-- ==== Sys2Proof/Machine/Frame.lean ====
section
/-! DEFINITION. Words and frames of the Fjarut link: side words, headers, trailers, payloads, the patch CRC
(R466 to R494). -/

namespace Sys2Proof.Machine

/-! ### Check codes -/

/-- CRC-8 of R469: polynomial 0x07, initial value 0, no reflection. -/
def crc8 (bs : List Byte) : Nat := bs.foldl (crcByte 8 0x07) 0

/-- CRC-32 of R82: the IEEE 802.3 polynomial, reflected, all ones at both ends. -/
def crc32 (bs : List Byte) : Nat := bs.foldl (crcRefByte 0xEDB88320) 0xFFFFFFFF ^^^ 0xFFFFFFFF

/-- PCRC of a patch (R491): CRC-32C seeded with the patch number. -/
def pcrc (patch : Nat) (bs : List Byte) : Nat := bs.foldl (crcRefByte 0x82F63B78) (0xFFFFFFFF ^^^ patch) ^^^ 0xFFFFFFFF

/-- The bytes of a link word in the order of R462. -/
def wordBytes (w : LinkWord) : List Byte := leBytes 8 w.toNat

/-- Bytes packed into link words, the last filled with zeros. -/
def bytesWords : Nat → List Byte → List LinkWord
  | 0, _ => []
  | n + 1, bs => BitVec.ofNat 64 (leAt bs 0 8) :: bytesWords n (bs.drop 8)

/-- A word whose top byte is the CRC-8 of the rest (R469, R475). -/
def sealed (low : Nat) : LinkWord := BitVec.ofNat 64 (low % 2 ^ 56 + crc8 (leBytes 7 low) * 2 ^ 56)

/-- The top byte of a word is the CRC-8 of the rest. -/
def sealOk (w : LinkWord) : Bool := crc8 ((wordBytes w).take 7) == w.toNat / 2 ^ 56

/-! ### Side words (R470 to R472) -/

/-- Link time LT at a device time in units of 10 ps (R468). -/
def linkTime (dev : Nat) : Nat := dev / perTick % 2 ^ 48

/-- A downstream side word (R470). -/
def downSide (stype fstart ltime : Nat) : LinkWord := sealed (stype + fstart * 8 + ltime * 256)

/-- The fields of a good upstream side word (R472). -/
structure UpSide where
  stype : Nat
  ublk : Nat
  owned : Bool
  ackSeq : Nat
  ackMap : Nat
  hold : Bool
  deriving DecidableEq, Repr

/-- An upstream side word as a port reads it; none where SCRC fails (R469). -/
def upSide (w : LinkWord) : Option UpSide :=
  let v := w.toNat
  if sealOk w then some ⟨bits v 2 0, bits v 13 8, tbit v 14, bits v 26 15, bits v 54 27, tbit v 55⟩ else none

/-- The SEQ values that a side word reports committed (R472). -/
def UpSide.seqs (u : UpSide) : List Nat :=
  u.ackSeq :: (List.range 28).filterMap (fun i => if tbit u.ackMap i then some ((u.ackSeq + 4096 - 1 - i) % 4096) else none)

/-! ### Frames (R474 to R478) -/

def ftPush : Nat := 1
def ftPresent : Nat := 2
def ftCadence : Nat := 3
def ftEnum : Nat := 4
def ftMaint : Nat := 5
def ftSense : Nat := 8
def ftEcho : Nat := 9
def ftHealth : Nat := 10
def ftNak : Nat := 11

/-- The fields of a header word (R475). -/
structure Header where
  ftype : Nat
  pos : Nat
  bcast : Nat := 0
  seq : Nat := 0
  len : Nat := 0
  arg : Nat := 0
  flags : Nat := 0
  deriving DecidableEq, Repr

/-- The header word (R475). -/
def Header.word (h : Header) : LinkWord :=
  sealed (h.ftype % 16 + h.pos % 64 * 2 ^ 4 + h.bcast % 2 * 2 ^ 10 + h.seq % 4096 * 2 ^ 12 + h.len % 4096 * 2 ^ 24 +
    h.arg % 4096 * 2 ^ 36 + h.flags % 256 * 2 ^ 48)

/-- A header word read; none where it is no header or HCRC fails (R475, R477). -/
def readHeader (w : LinkWord) : Option Header :=
  let v := w.toNat
  if bits v 3 0 = 0 || !sealOk w then none
  else some ⟨bits v 3 0, bits v 9 4, bit v 10, bits v 23 12, bits v 35 24, bits v 47 36, bits v 55 48⟩

/-- FCRC over the words of a frame but its trailer (R476). -/
def fcrc (ws : List LinkWord) : Nat := crc32 (ws.flatMap wordBytes)

/-- A frame: header, payload, trailer. LEN is the payload's. -/
def frameOf (h : Header) (payload : List LinkWord) (underrun : Bool) : List LinkWord :=
  let body := { h with len := payload.length }.word :: payload
  body ++ [BitVec.ofNat 64 (fcrc body + if underrun then 2 ^ 32 else 0)]

/-- A received frame read: its header and payload; none where a check of R477 fails. -/
def readFrame (ws : List LinkWord) : Option (Header × List LinkWord) :=
  match ws with
  | [] => none
  | w :: rest =>
    match readHeader w with
    | none => none
    | some h =>
      if rest.length ≠ h.len + 1 then none
      else if fcrc (w :: rest.take h.len) = (rest.getD h.len 0).toNat % 2 ^ 32 then some (h, rest.take h.len) else none

/-- Word i of a payload, as a number. -/
def payWord (p : List LinkWord) (i : Nat) : Nat := (p.getD i 0).toNat

/-- Patch numbers that a 256-bit map at word i of a payload names (R482, R490). -/
def payMap (p : List LinkWord) (i : Nat) : List Nat :=
  (List.range 256).filter (fun k => tbit (payWord p (i + k / 64)) (k % 64))

/-- The four words of a map of patch numbers. -/
def mapWords (l : List Nat) : List LinkWord :=
  (List.range 4).map (fun j => BitVec.ofNat 64
    (l.foldl (fun n k => if k / 64 = j then setBit n (k % 64) else n) 0))

/-! ### Payloads (R480, R481) -/

/-- The board pixels of a rectangle of a square in the tile's native order (R481). -/
def nativeOrder (q : Square) (r : Rect) : List (Nat × Nat) :=
  let dx := r.x - q.x
  let dy := r.y - q.y
  -- ranges of v and of u1 that the rectangle covers: start and length
  let (v0, vn, a0, an) :=
    if q.orient = 0 then (dy, r.h, dx, r.w)
    else if q.orient = 1 then (q.w - dx - r.w, r.w, dy, r.h)
    else if q.orient = 2 then (q.h - dy - r.h, r.h, q.w - dx - r.w, r.w)
    else (dx, r.w, q.h - dy - r.h, r.h)
  let us := (List.range an).map (fun i => if q.mirror then a0 + (an - 1 - i) else a0 + i)
  (List.range vn).flatMap (fun j => us.map (fun u1 =>
    let v := v0 + j
    if q.orient = 0 then (q.x + u1, q.y + v)
    else if q.orient = 1 then (q.x + (q.w - 1 - v), q.y + u1)
    else if q.orient = 2 then (q.x + (q.w - 1 - u1), q.y + (q.h - 1 - v))
    else (q.x + v, q.y + (q.h - 1 - u1))))

/-- The codes of a pixel. -/
structure Code where
  r : Nat
  g : Nat
  b : Nat
  deriving DecidableEq, Repr

/-- Codes as the payload carries them (R480): 6 bytes each at 16 bits, 9 bytes for two at 12 bits. -/
def packCodes (twelve : Bool) : List Code → List Byte
  | [] => []
  | [c] => if twelve then leBytes 5 (c.r + c.g * 2 ^ 12 + c.b * 2 ^ 24)
    else leBytes 2 c.r ++ leBytes 2 c.g ++ leBytes 2 c.b
  | c :: e :: t =>
    (if twelve then
      leBytes 9 (c.r + c.g * 2 ^ 12 + c.b * 2 ^ 24 + (e.r + e.g * 2 ^ 12 + e.b * 2 ^ 24) * 2 ^ 36)
    else leBytes 2 c.r ++ leBytes 2 c.g ++ leBytes 2 c.b ++ leBytes 2 e.r ++ leBytes 2 e.g ++ leBytes 2 e.b) ++
    packCodes twelve t

/-- The device drives 12-bit output. -/
def Dev.depth12 (d : Dev) : Bool := d.geo.depth == 12

/-- Bytes of a patch's payload (R398). -/
def Dev.patchBytes (d : Dev) (k : Nat) : Nat :=
  let a := (d.patchRect k).area
  if d.depth12 then a * 9 / 2 else a * 6

/-- PCRC of a patch that shows zero codes (R491, R508). -/
def Dev.zeroPcrc (d : Dev) (k : Nat) : Nat := pcrc (patchNum k) (List.replicate (d.patchBytes k) 0)

/-- HOLD_TIME, ms (R442). -/
def Dev.holdMs (d : Dev) : Nat := d.objNat 0x5010 1 10000

end Sys2Proof.Machine
end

-.-.-

**PROBLEM STATEMENT**.
Check all the records above and select each line where the string "Option" is found.

**RESPONSE TO THIS EXERCISE**.
def upSide (w : LinkWord) : Option UpSide :=
def readHeader (w : LinkWord) : Option Header :=
def readFrame (ws : List LinkWord) : Option (Header × List LinkWord) :=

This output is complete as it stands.